» About this task: Below are entries; print them exactly from the first line through the one containing "temperature there. -/".

*** Opening Extracted information ***

-- ==== Sys2Proof/Config.lean ====
section
/-! DEFINITION. What an implementation fixes and the spec does not give: constants and functions with no body, so that
nothing can be proved from a value of theirs (log 8). -/

namespace Sys2Proof.Config

/-- A value the spec leaves open, the n-th one drawn: 32 bits. -/
opaque freeWord : Nat → BitVec 32

/-- The n-th draw of the noise source (R779), any number. -/
opaque noise : Nat → Nat

/-- The n-th nonce: any 128-bit value but 0 (R779). -/
def nonce (n : Nat) : BitVec 128 := BitVec.ofNat 128 (noise n % (2 ^ 128 - 1) + 1)

/-- The vendor key of the TEST scope (R780): 32 bytes, read by nothing else (R777). -/
opaque vendorKey : List Byte

/-- The vendor's public key for patch signatures (R102): the affine point. -/
opaque vendorPublicKey : Nat × Nat

/-- What R244 gives where its quadratic has no root: the spec states no temperature there. -/
opaque noRoot : Rat → Rat

/-- The LOADCLK trim of the Cornerstone tables at a TS7 value (R338). -/
opaque loadTrim : Rat → Int

/-- The KCLK trim of the Cornerstone tables at a TS7 value (R338). -/
opaque kclkTrim : Rat → Int

/-- By how much RTCCLK runs ahead of SYSCLK in a microsecond: the spec bounds both clocks and states neither (R519, R847). -/
opaque rtcRate : Nat → Nat

/-- The same in 2^-16 ppm, within 200 ppm: either clock lies within 100 ppm of its nominal rate (R519). -/
def rtcError (n : Nat) : Int := (rtcRate n % 26214401 : Nat) - 13107200

/-- Conversion time of the EXS visit in units of 0.1 ms: the spec names none (R227). -/
opaque exsTime : Nat

/-- What a pod takes as decimation factor and delay limit: section 0x0E stays with the head and no frame carries them (R628). -/
opaque podLimits : Nat × Nat

/-- The pod's decimation factor, in the range of section 0x0E. -/
def podDecimation : Nat := 2 + podLimits.1 % 15

/-- The pod's background delay limit, in the range of section 0x0E. -/
def podDelayLimit : Nat := 1 + podLimits.2 % 255

/-- Stage 1 with the curvature of VREF that Cornerstone holds, at a mean of TS4 in degrees (R339): the spec gives neither its form nor a formula. -/
opaque curve : Rat → Rat → Rat → Rat

/-- Stage 1 with a reference in use that is not the one measured against: the value of R545 from the uncorrected value and the voted
VREF. The spec states that records are corrected with that VREF, and no formula. -/
opaque refCorrect : Rat → Rat → Rat

/-- Fields of the MISSING record of a VCN of a parked pod that has no entry (R669): sequence, timestamp, raw, age (0 - 3). -/
opaque parkedField : Vcn → Nat → Nat

end Sys2Proof.Config
end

*** Closing Extracted information ***

» Solution for this task:
-- ==== Sys2Proof/Config.lean ====
section
/-! DEFINITION. What an implementation fixes and the spec does not give: constants and functions with no body, so that
nothing can be proved from a value of theirs (log 8). -/

namespace Sys2Proof.Config

/-- A value the spec leaves open, the n-th one drawn: 32 bits. -/
opaque freeWord : Nat → BitVec 32

/-- The n-th draw of the noise source (R779), any number. -/
opaque noise : Nat → Nat

/-- The n-th nonce: any 128-bit value but 0 (R779). -/
def nonce (n : Nat) : BitVec 128 := BitVec.ofNat 128 (noise n % (2 ^ 128 - 1) + 1)

/-- The vendor key of the TEST scope (R780): 32 bytes, read by nothing else (R777). -/
opaque vendorKey : List Byte

/-- The vendor's public key for patch signatures (R102): the affine point. -/
opaque vendorPublicKey : Nat × Nat

/-- What R244 gives where its quadratic has no root: the spec states no temperature there. -/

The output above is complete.